A peine sortie du Starbucks, où elle vient d’achever son service, Sarah arrive en retard, mais en renfort pour les deux opprimés. Originaire du Nord, son père aurait porté les couleurs du club de la Mersey, plus jeune. Le cœur de Sarah est donc Rouge, et ne trahit pas. Même lorsque le héros Steven Gerrard sort sur blessure. « That sucks » (ça sent pas bon), lâche t-elle d’emblée, dépitée.

Fidèles à la tradition, les attaquants Anglais vont toutefois tirer les premiers. 41e minute : Exact au rendez-vous, Benayoun profite du cafouillage de Cris pour tromper Lloris. « Excellent », dégoupille Simon, en transe. Il lève les bras au ciel. Quelques gouttes de sa Guinness, victimes collatérales de son euphorie, rafraîchissent l’atmosphère. Portés par l’enthousiasme ragaillardi du kop d’Anfield, les Britanniques poursuivent leurs assauts. Poussés, peut-être, aussi, par leurs fans « longue distance ».

A des centaines de kilomètres de là, rien ne dit que les Reds n’ont pas senti le souffle chaud et alcoolisé de Simon sur leur nuque. Guiness, Foster, ce soir le bouillant étudiant fait mousser l’événement. Plus la pression augmente sur le but de l’OL, plus son niveau baisse dans les pintes de Simon.

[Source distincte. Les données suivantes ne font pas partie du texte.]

theorem writeIoSpace_eq_ok {a : IoAddr} {v : Word} {s t : State} :
    writeIoSpace a v s = .ok t ↔
      (regionKind s.cfg.ioMap a.toNat).isSome = true ∧ t = emit (.ioWrite a v) s := by
  unfold writeIoSpace
  cases regionKind s.cfg.ioMap a.toNat <;> simp [eq_comm]

/-! Stacks. -/

theorem guardPcStack_eq_ok {s : State} {u : Unit} : guardPcStack s = .ok u ↔ s.seq.pcPopPending = false := by
  unfold guardPcStack; cases s.seq.pcPopPending <;> simp

theorem pushPc_eq_ok {a : Addr} {s t : State} :
    pushPc a s = .ok t ↔
      s.seq.pcStack.length < pcStackDepth ∧ t = { s with seq := { s.seq with pcStack := a :: s.seq.pcStack } } := by
  unfold pushPc; split <;> simp [eq_comm] <;> omega

theorem popPc_eq_ok {a : Addr} {s t : State} :
    popPc s = .ok (a, t) ↔
      ∃ rest, s.seq.pcStack = a :: rest ∧ t = { s with seq := { s.seq with pcStack := rest } } := by
  unfold popPc; split <;> simp_all [eq_comm]

theorem topPc_eq_ok {a : Addr} {s : State} : topPc s = .ok a ↔ ∃ rest, s.seq.pcStack = a :: rest := by
  unfold topPc; split <;> simp_all [eq_comm]

theorem popLoop_eq_ok {e : LoopEntry} {s t : State} :
    popLoop s = .ok (e, t) ↔
      ∃ rest, s.seq.loopStack = e :: rest ∧ t = { s with seq := { s.seq with loopStack := rest } } := by
  unfold popLoop; split <;> simp_all [eq_comm]

theorem pushCntr_eq_ok {s t : State} :
    pushCntr s = .ok t ↔
      s.seq.cntrStack.length < s.cfg.cntrStackDepth ∧
        t = { s with seq := { s.seq with cntrStack := s.seq.cntr :: s.seq.cntrStack } } := by
  unfold pushCntr; split <;> simp [eq_comm] <;> omega

theorem popCntr_eq_ok {s t : State} :
    popCntr s = .ok t ↔
      ∃ v rest, s.seq.cntrStack = v :: rest ∧ t = { s with seq := { s.seq with cntr := v, cntrStack := rest } } := by
  unfold popCntr; split <;> simp_all [eq_comm]

theorem pushSts_eq_ok {s t : State} :
    pushSts s = .ok t ↔
      s.seq.stsStack.length < s.cfg.stsStackDepth ∧
        t = { s with seq := { s.seq with
              stsStack := { astat := s.astat, mstat := s.mstat, imask := s.int.imask } :: s.seq.stsStack } } := by
  unfold pushSts; split <;> simp [eq_comm] <;> omega

theorem popSts_eq_ok {s t : State} :
    popSts s = .ok t ↔
      ∃ e rest, s.seq.stsStack = e :: rest ∧
        t = { s with astat := e.astat, mstat := e.mstat, int := { s.int with imask := e.imask },
                     seq := { s.seq with stsStack := rest } } := by
  unfold popSts; split <;> simp_all [eq_comm]

/-- A load of CNTR pushes the old value unless this is the first load and the first load does not push. -/
theorem loadCntr_eq_ok {v : Addr} {s t : State} :
    loadCntr v s = .ok t ↔
      ((s.cfg.cntrFirstLoadPushes || s.seq.cntrLoaded) = true ∧
        s.seq.cntrStack.length < s.cfg.cntrStackDepth ∧
        t = { s with seq := { s.seq with
              cntr := v, cntrLoaded := true, cntrStack := s.seq.cntr :: s.seq.cntrStack } }) ∨
      ((s.cfg.cntrFirstLoadPushes || s.seq.cntrLoaded) = false ∧
        t = { s with seq := { s.seq with cntr := v, cntrLoaded := true } }) := by
  unfold loadCntr
  cases h : (s.cfg.cntrFirstLoadPushes || s.seq.cntrLoaded)
  · simp [eq_comm]
  · simp only [if_true, result_bind_eq_ok, pushCntr_eq_ok]
    constructor
    · rintro ⟨u, ⟨hl, rfl⟩, ht⟩; cases ht; exact .inl ⟨trivial, hl, rfl⟩
    · rintro (⟨-, hl, rfl⟩ | ⟨hf, -⟩)
      · exact ⟨_, ⟨hl, rfl⟩, rfl⟩
      · cases hf

/-! Interrupt entry and return. -/

theorem lowBits_getLsbD (n k : Nat) (v : Word) (hk : k < 16) :
    (lowBits n v).getLsbD k = (decide (k < n) && v.getLsbD k) := by
  rw [lowBits, BitVec.getLsbD_ofNat, Nat.testBit_mod_two_pow]
  simp [hk, BitVec.getLsbD]

/-- One more low bit of a word. -/
theorem lowBits_succ (n : Nat) (v : Word) :
    lowBits (n + 1) v = if v.getLsbD n then lowBits n v ||| 1#16 <<< n else lowBits n v := by
  apply BitVec.eq_of_getLsbD_eq
  intro k hk
  have hor : (lowBits n v ||| 1#16 <<< n).getLsbD k = ((decide (k < n) && v.getLsbD k) || decide (k = n)) := by
    rw [BitVec.getLsbD_or, lowBits_getLsbD n k v hk, BitVec.getLsbD_shiftLeft, BitVec.getLsbD_one]
    congr 1
    simp only [hk, decide_true, Bool.true_and, decide_eq_decide, ← Bool.decide_and, ← decide_not]
    omega
  rw [lowBits_getLsbD _ k v hk]
  split <;> rename_i hv
  · rw [hor]
    by_cases h : k = n
    · subst h; simp [hv]
    · simp [h, show k < n + 1 ↔ k < n by omega]
  · rw [lowBits_getLsbD n k v hk]
    by_cases h : k = n
    · subst h; simp [hv]
    · simp [show k < n + 1 ↔ k < n by omega]

theorem lowBits_width (v : Word) : lowBits 16 v = v := by
  simp [lowBits, Nat.mod_eq_of_lt v.isLt]

/-- A choice of rules by the low bits of IMASK is a rule. -/
theorem exists_rule_byImask (n : Nat) (R : Word → MaskRule) :
    ∃ r, ∀ imask icntl, maskOfRule imask icntl r = maskOfRule imask icntl (R (lowBits n imask)) := by
  induction n generalizing R with
  | zero => exact ⟨R 0, fun _ _ => by simp [lowBits, Nat.mod_one]⟩
  | succ n ih =>
    obtain ⟨yes, hy⟩ := ih fun w => R (w ||| 1#16 <<< n)
    obtain ⟨no, hn⟩ := ih R
    refine ⟨.ifImask n yes no, fun imask icntl => ?_⟩
    rw [lowBits_succ, maskOfRule]
    split <;> simp only [hy, hn]

/-- A choice of rules by the low bits of ICNTL is a rule. -/
theorem exists_rule_byIcntl (n : Nat) (R : Word → MaskRule) :
    ∃ r, ∀ imask icntl, maskOfRule imask icntl r = maskOfRule imask icntl (R (lowBits n icntl)) := by
  induction n generalizing R with
  | zero => exact ⟨R 0, fun _ _ => by simp [lowBits, Nat.mod_one]⟩
  | succ n ih =>
    obtain ⟨yes, hy⟩ := ih fun w => R (w ||| 1#16 <<< n)
    obtain ⟨no, hn⟩ := ih R
    refine ⟨.ifIcntl n yes no, fun imask icntl => ?_⟩
    rw [lowBits_succ, maskOfRule]
    split <;> simp only [hy, hn]

/-- Every function of IMASK and ICNTL is a `MaskRule`. -/
theorem exists_maskRule (f : Word → Word → Word) :
    ∃ r, ∀ imask icntl, maskOfRule imask icntl r = f imask icntl := by
  choose byIcntl h using fun m => exists_rule_byIcntl 16 fun c => .leaf 0 (f m c)
  obtain ⟨r, hr⟩ := exists_rule_byImask 16 byIcntl
  exact ⟨r, fun imask icntl => by rw [hr, h, lowBits_width, lowBits_width]; simp [maskOfRule]⟩

/-- The parameter of R444 in full: for every function of the source, IMASK and ICNTL some configuration, otherwise as
given, has it as its `entryMask` for every source of its table, in `IMASK_BITS` bits. -/
theorem exists_config_entryMask (cfg : Config) (f : Nat → Word → Word → Word) :
    ∃ rules, ∀ k < cfg.intTable.length, ∀ imask icntl,
      Machine.entryMask { cfg with entryMask := rules } k imask icntl = lowBits cfg.imaskBits (f k imask icntl) := by
  choose rule h using fun k => exists_maskRule (f k)
  refine ⟨(List.range cfg.intTable.length).map rule, fun k hk imask icntl => ?_⟩
  simp [Machine.entryMask, hk, h]

/-- IMASK with the bits of some sources cleared, bit by bit. -/
theorem clearMaskBits_getLsbD (srcs : List IntSource) (m : Word) (b : Nat) (hb : b < 16) :
    (clearMaskBits m srcs).getLsbD b = (m.getLsbD b && !(srcs.any fun x => x.maskBit == b)) := by
  unfold clearMaskBits
  induction srcs generalizing m with
  | nil => simp
  | cons x rest ih =>
    rw [List.foldl_cons, ih]
    have hbit : (1#16 <<< x.maskBit).getLsbD b = (x.maskBit == b) := by
      rw [BitVec.getLsbD_shiftLeft, BitVec.getLsbD_one, Bool.eq_iff_iff]
      simp [hb]
      omega
    rw [BitVec.getLsbD_and, BitVec.getLsbD_not, hbit]
    simp [hb, Bool.and_assoc]

theorem entryMask_none {cfg : Config} {k : Nat} (h : cfg.entryMask[k]? = none) (imask icntl : Word) :
    entryMask cfg k imask icntl = nestingMask cfg k imask icntl := by simp [entryMask, h]

theorem entryMask_some {cfg : Config} {k : Nat} {rule : MaskRule} (h : cfg.entryMask[k]? = some rule)
    (imask icntl : Word) :
    entryMask cfg k imask icntl = lowBits cfg.imaskBits (maskOfRule imask icntl rule) := by simp [entryMask, h]

@[simp] theorem latchesAfterEntry_length (icntl : Word) (k : Nat) (src : IntSource) (pend : List Bool) :
    (latchesAfterEntry icntl k src pend).length = pend.length := by
  unfold latchesAfterEntry; split <;> simp

theorem latchesAfterEntry_edge {icntl : Word} {src : IntSource} (h : sourceIsEdge icntl src = true) (k : Nat)
    (pend : List Bool) : latchesAfterEntry icntl k src pend = pend.set k false := by simp [latchesAfterEntry, h]

theorem latchesAfterEntry_level {icntl : Word} {src : IntSource} (h : sourceIsEdge icntl src = false) (k : Nat)
    (pend : List Bool) : latchesAfterEntry icntl k src pend = pend := by simp [latchesAfterEntry, h]

/-- Taking an interrupt: both stacks had room, and the state is the one R443 gives. -/
theorem takeInterrupt_eq_ok {k : Nat} {src : IntSource} {s t : State} :
    takeInterrupt k src s = .ok t ↔
      s.seq.pcStack.length < pcStackDepth ∧ s.seq.stsStack.length < s.cfg.stsStackDepth ∧
      t = { s with
            seq := { s.seq with
              pc := src.vector
              pcStack := s.seq.pc :: s.seq.pcStack
              stsStack := { astat := s.astat, mstat := s.mstat, imask := s.int.imask } :: s.seq.stsStack }
            int := { s.int with
              irqPending := latchesAfterEntry s.int.icntl k src s.int.irqPending
              imask := entryMask s.cfg k s.int.imask s.int.icntl
              idle := false } } := by
  unfold takeInterrupt
  simp only [result_bind_eq_ok, pushPc_eq_ok, pushSts_eq_ok]
  constructor
  · rintro ⟨u, ⟨h1, rfl⟩, w, ⟨h2, rfl⟩, h3⟩
    cases h3
    exact ⟨h1, h2, rfl⟩
  · rintro ⟨h1, h2, rfl⟩
    exact ⟨_, ⟨h1, rfl⟩, _, ⟨h2, rfl⟩, rfl⟩

/-- Return from interrupt: no pop is pending, neither stack is empty, and the state is the one R341 gives. -/
theorem returnFromInterrupt_eq_ok {s t : State} :
    returnFromInterrupt s = .ok t ↔
      s.seq.pcPopPending = false ∧ ∃ a rest e rest', s.seq.pcStack = a :: rest ∧ s.seq.stsStack = e :: rest' ∧
      t = { s with
            astat := e.astat, mstat := e.mstat, int := { s.int with imask := e.imask }
            seq := { s.seq with pcStack := rest, stsStack := rest', transfer := some a } } := by
  unfold returnFromInterrupt
  simp only [result_bind_eq_ok, guardPcStack_eq_ok, popSts_eq_ok, Prod.exists, popPc_eq_ok]
  constructor
  · rintro ⟨-, hp, a, u, ⟨rest, h1, rfl⟩, w, ⟨e, rest', h2, rfl⟩, h3⟩
    cases h3
    exact ⟨hp, a, rest, e, rest', h1, h2, rfl⟩
  · rintro ⟨hp, a, rest, e, rest', h1, h2, rfl⟩
    exact ⟨(), hp, a, _, ⟨rest, h1, rfl⟩, _, ⟨e, rest', h2, rfl⟩, rfl⟩

/-! Address generators. -/

/-- After a post-modify only I register `a` and, where the new value is free, the draw counter can differ. -/
theorem postModify_eq (a b : DagIdx) (s : State) :
    postModify a b s =
      if modifyDefined s.dag.i[a] s.dag.m[b] s.dag.l[a] then
        setI a (modifyIndex s.dag.i[a] s.dag.m[b] s.dag.l[a]) s
      else setI a (Config.freeIndex s.draws) (countDraw s) := rfl

/-- Linear addressing is always defined, and adds modulo 2^14 (R91). -/
theorem postModify_linear {a b : DagIdx} {s : State} (h : s.dag.l[a] = 0) :
    postModify a b s = setI a (s.dag.i[a] + s.dag.m[b]) s := by
  simp [postModify, modifyDefined, modifyIndex, h]

/-- The exponent of a buffer length: the least `n` with `2^n` at least the length (R91). -/
theorem bufferBits_spec (len : Nat) (h : len ≤ 2 ^ 14) :
    len ≤ 2 ^ bufferBits len ∧ ∀ n < bufferBits len, 2 ^ n < len := by
  unfold bufferBits
  cases hf : (List.range 15).find? fun n => decide (len ≤ 2 ^ n) with
  | none =>
    have := List.find?_eq_none.mp hf 14 (by simp)
    simp at this; omega
  | some n =>
    have hn := List.find?_range_eq_some.mp hf
    exact ⟨by simpa using hn.1, fun m hm => by simpa using hn.2.2 m hm⟩

end Sys2Proof.Machine
end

Mais l’intouchable Hugo Lloris rassure Rob, Georgie et Dan qui ne perdent pas espoir. Supporter des Blues, ce dernier raconte, pendant la mi-temps, comment il a arraché les derniers billets disponibles pour aller encourager Chelsea, le lendemain, à Stamford bridge face aux Espagnols de l’Atletico Madrid.

La seconde période repart et Lyon reprend les commandes du match. Maîtres de leur sujet, les Français font tourner le ballon. Les jurons de Sarah ne diminuent pas les velléités rhodaniennes, bien au contraire.

72e minute : Maxime Gonalons égalise. « Lovely », s’écrie Rob, qu’on pensait assoupi. Sorti de sa torpeur par un but tout en abnégation, il enfonce le couteau dans la plaie : « That’s brilliant », s’exclame t-il dans on propre écho. Simon craque. Il enchaîne les demis pour ne pas faire les choses à moitié. Eméché, mais toujours dévolu à la légende de Liverpool, il y croit. Le second but de Delgado (91e minute) l’achèvera dans les grandes largeurs.

La discrète mais cruelle Georgie lui lance alors un douloureux, « It had to happen ». Une référence au célèbre film éponyme, dirigé par Roy del Ruth dans les années 30 ? Peut-être. Car la bande à Claude Puel a parfaitement ficelé le scénario du remake. Un spectacle projeté au Fox. Un simple pub anglais, témoin en cette froide soirée londonienne d’une sympathique avant-première. Du genre à réchauffer les chœurs des amoureux du foot. Sans exception.